The administration took its "gamble on a single roll of the dice," as a State Department official described it, in October 2009. The International Atomic Energy Agency, the U.N.'s monitoring arm, set the game table when it passed along to Washington and Moscow Iran's request to purchase fuel to produce radioactive isotopes used in diagnostic scans of kidney, heart, and cancer patients.

That fuel requires enriching uranium to a higher level than the low-grade uranium that Iran was believed to possess at the time, but not high enough for a weapon.

The Obama administration hatched the idea of a swap. Iran would send its low-grade material to Russia, which would then send it to France for conversion into fuel for medical purposes before returning it a year later. Iran's stockpile of enriched uranium would be reduced and its advance toward making nuclear weapons material slowed. The swap would build confidence on both sides and set up negotiations on a comprehensive agreement on the nuclear program, which Iran maintains is for peaceful purposes.

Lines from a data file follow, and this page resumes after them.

/-- Record an acceptance: bound, and the validity unchecked while OSTOP is 1 (R463, R481). -/
def State.noteAccepted (s : State) (place : Nat) (c : Certificate) : State :=
  let s1 := s.credEvent 0o002_200 place c.role (certCred c)
  if s.clock.ostop then s1.credEvent 0o002_201 place 3 (certCred c) else s1

/-- A challenge: 32 octets one per nonet, whose values the spec leaves open (R11, R480). -/
def challengeWords (fresh : Nat) : List Word :=
  (List.range 16).map fun i =>
    (Config.freeWord (fresh + i) &&& 0o377_377) ||| (if i = 15 then 0o400_000 else 0)

/-- CRED_BIND (R466, R480): an acceptable credential receives a challenge; any other is refused. -/
def execCredBind (r : Nat) (q : Req) (c : Certificate) (s : State) : Out :=
  if 8 < r then .next s
  else .next (runCommand r 0o220 0 q s fun s q k _ =>
    let port := match q.origin with | .session _ => true | _ => false
    if s.certAccepted port c then
      ({ s with fresh := s.fresh + 16
                identity := { s.identity with challenges := Tbl.set none s.identity.challenges r (some c) } }).complete k
        { data := challengeWords s.fresh }
    else (s.complete k (.refused 0)).credEvent 0o002_201 (originPlace r q.origin) 1 (certCred c))

/-- CRED_PROVE (R466, R480): the signature over the challenge binds the credential to the ring. -/
def execCredProve (r : Nat) (q : Req) (ok : Bool) (s : State) : Out :=
  if 8 < r then .next s
  else .next (runCommand r 0o221 0 q s fun s q k cred =>
    let place := originPlace r q.origin
    let port := match q.origin with | .session _ => true | _ => false
    match Tbl.get none s.identity.challenges r with
    | none => (s.complete k (.refused 0)).credEvent 0o002_201 place 1 cred
    | some c =>
      let s1 := { s with identity := { s.identity with challenges := Tbl.set none s.identity.challenges r none } }
      if ok ∧ s1.certAccepted port c then
        (({ s1 with ringCreds := Tbl.set {} s1.ringCreds r (certCred c)
                    identity := { s1.identity with bound := Tbl.set none s1.identity.bound r (some c) } }).noteAccepted
          place c).complete k .done
      else (s1.complete k (.refused 0)).credEvent 0o002_201 place 1 (certCred c))

/-- CRED_UNBIND (R466). -/
def execCredUnbind (r : Nat) (q : Req) (s : State) : Out :=
  if 8 < r then .next s
  else .next (runCommand r 0o222 0 q s fun s q k cred => ((s.unbind r).changedBy cred q).complete k .done)

/-- CREDENTIAL_EXPIRY (R466): the validity of a ring's credential has ended, and with it the binding. -/
def execCredentialExpiry (r : Nat) (s : State) : Out :=
  match Tbl.get none s.identity.bound r with
  | some _ => .next (s.unbind r)
  | none => .next s

/-! ## Sessions (R468, R469) -/

/-- Whether a ticket belongs to a session. -/
def Ticket.ofSession (id : Nat) (k : Ticket) : Bool := match k.origin with | .session n => n == id | _ => false

/-- A closing session's descriptors on one ring: aborted, and counted in RG_ORPH (R469). -/
def State.abortSession (s : State) (id r : Nat) : State :=
  let g := s.ring r
  let n := (g.flight.filter (Ticket.ofSession id)).length
  s.setRing r { g with flight := g.flight.filter fun k => !Ticket.ofSession id k, orph := add18 g.orph n }

/-- The debug port closes (R165, R466): its resources are revoked. -/
def State.closeDebug (s : State) : State := { (s.revoke 3) with debugOpen := none }

/-- A session ends (R469): its descriptors abort, the debug port it holds closes, and Service it asked for ends
(R26). -/
def State.closeSession (s : State) (id : Nat) : State :=
  let s0 := { s with sessions := s.sessions.filter fun x => x.id != id
                     sessionOut := s.sessionOut.filter fun e => e.1 != id }
  let s1 : State := (List.range 9).foldl (fun (x : State) r => x.abortSession id r) (s0.withdraw (Ticket.ofSession id))
  let s2 := if s1.debugOpen = some id then s1.closeDebug else s1
  if s2.md.mode = .service ∧ s2.md.serviceSession = some id then
    s2.leaveService .leave {}
  else s2

/-- The lowest session number not in use. -/
def State.freeSession (s : State) : Nat := ((List.range 4).find? fun i => !(s.sessions.any fun x => x.id == i)).getD 4

/-- SERVICE_SESSION_OPEN (R463, R468): at most four sessions, each under an acceptable client certificate. -/
def execServiceSessionOpen (c : Certificate) (s : State) : Out :=
  if !s.domainOn 2 ∨ 4 ≤ s.sessions.length then .next s
  else if s.certAccepted true c then
    .next (({ s with sessions := s.sessions ++ [Session.mk s.freeSession c] }).noteAccepted 15 c)
  else .next (s.credEvent 0o002_201 15 1 (certCred c))

/-- SERVICE_SESSION_CLOSE (R469). -/
def execServiceSessionClose (id : Nat) (s : State) : Out :=
  if s.sessions.any fun x => x.id == id then .next (s.closeSession id) else .next s

/-- SESSION_IDLE_TIMEOUT (R468). -/
def execSessionIdleTimeout (id : Nat) (s : State) : Out :=
  if s.sessions.any fun x => x.id == id then .next (s.closeSession id) else .next s

/-- Close each session of a list. -/
def State.closeSessions (s : State) : List Nat → State
  | [] => s
  | i :: is => (s.closeSession i).closeSessions is

/-! ## Anchors and revocation (R465) -/

/-- A 72-bit fingerprint from four words, low word first (R459). -/
def fingerprint (d : Desc) : Nat := d.a0.toNat + d.a1.toNat * 2 ^ 18 + d.a2.toNat * 2 ^ 36 + d.a3.toNat * 2 ^ 54

/-- CRED_REVOKE (R465): the fingerprint joins the list, and every binding and session of that credential ends. DESIGN CHOICE: with
252 fingerprints listed, another completes REFUSED. -/
def execCredRevoke (q : Req) (s : State) : Out :=
  .next (runCommand 0 0o223 2 q s fun s q k cred =>
    let fp := fingerprint q.desc
    if !s.identity.revoked.contains fp ∧ 252 ≤ s.identity.revoked.length then s.complete k (.refused 0)
    else
      let l := if s.identity.revoked.contains fp then s.identity.revoked else s.identity.revoked ++ [fp]
      let s1 := (({ s with identity := { s.identity with revoked := l } }).changedBy cred q).complete k .done
      let hit := (List.range 9).filter fun r =>
        match Tbl.get none s1.identity.bound r with | some c => c.fp == fp | none => false
      let s2 := hit.foldl State.unbind s1
      s2.closeSessions ((s2.sessions.filter fun x => x.cert.fp == fp).map Session.id))

/-- ANCHOR_SET (R465): only in a session whose credential is accepted at the time; the last anchor cannot be cleared. -/
def execAnchorSet (q : Req) (fp : Option Nat) (s : State) : Out :=
  .next (runCommand 0 0o224 2 q s fun s q k cred =>
    match q.origin with
    | .session id =>
      let slot := min 3 q.desc.a0.toNat
      let a := Tbl.set none s.identity.anchors slot fp
      if !(s.sessions.any fun x => x.id == id && s.certAccepted true x.cert) then
        (s.complete k { status := stDenied }).credEvent 0o002_201 15 2 cred
      else if a.isEmpty then s.complete k (.refused 0)
      else (({ s with identity := { s.identity with anchors := a } }).credEvent 0o002_207 0 slot cred).complete k .done
    | _ => (s.complete k { status := stDenied }).credEvent 0o002_201 0 2 cred)

/-- ID_CERT_GET (R458). -/
def execIdCertGet (q : Req) (s : State) : Out :=
  .next (runCommand 0 0o225 0 q s fun s _ k _ => s.complete k { data := Config.deviceChain })

/-- DBG_OPEN (R466): a maker session opens or closes the debug port. -/
def execDbgOpen (q : Req) (s : State) : Out :=
  .next (runCommand 0 0o226 3 q s fun s q k cred =>
    match q.origin with
    | .session id =>
      let s1 := if bitOf q.desc.a0 0 then { s with debugOpen := some id } else if s.debugOpen.isSome then s.closeDebug else s
      (s1.changedBy cred q).complete k .done
    | _ => (s.complete k { status := stDenied }).credEvent 0o002_201 0 2 cred)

When Americans presented the idea at a meeting in Geneva, Iran's national security adviser expressed general agreement, according to Parsi. A detailed discussion was scheduled three weeks later in Vienna. There, Iranian negotiators raised objections.

They were suspicious the swap was a ploy to reduce Iran's stockpile of low-grade uranium, which had been a precondition of the Bush administration. They suspected that the French might just not return the uranium, just as they had not returned 50 tons of its uranium yellowcake, a powder derived from raw ore that is the first step in the enrichment process. The talks collapsed under the mutual suspicion and mistrust between two countries that do not know each other well after three decades of little contact.

The administration, convinced Iran was stalling, sped up its second track and worked to build support for U.N. sanctions while trying to slow congressional legislation to cut off gasoline supplies to Iran, which has oil but limited refining capacity.

Turkey and Brazil, which had interceded in an attempt to assert themselves as rising regional powers, did persuade Iran to agree to the swap with France, but by then, the Obama administration had lined up support for more U.N. sanctions, Congress was about to pass its legislation, and Iran had produced enough low-grade uranium to produce a nuclear weapon without the material to be reprocessed.

An administration official told Parsi the proposed swap had "missed the sell-by date." Obama did as he promised and opened talks with Iran, but could not close the deal in time to prevent tensions from rising - again.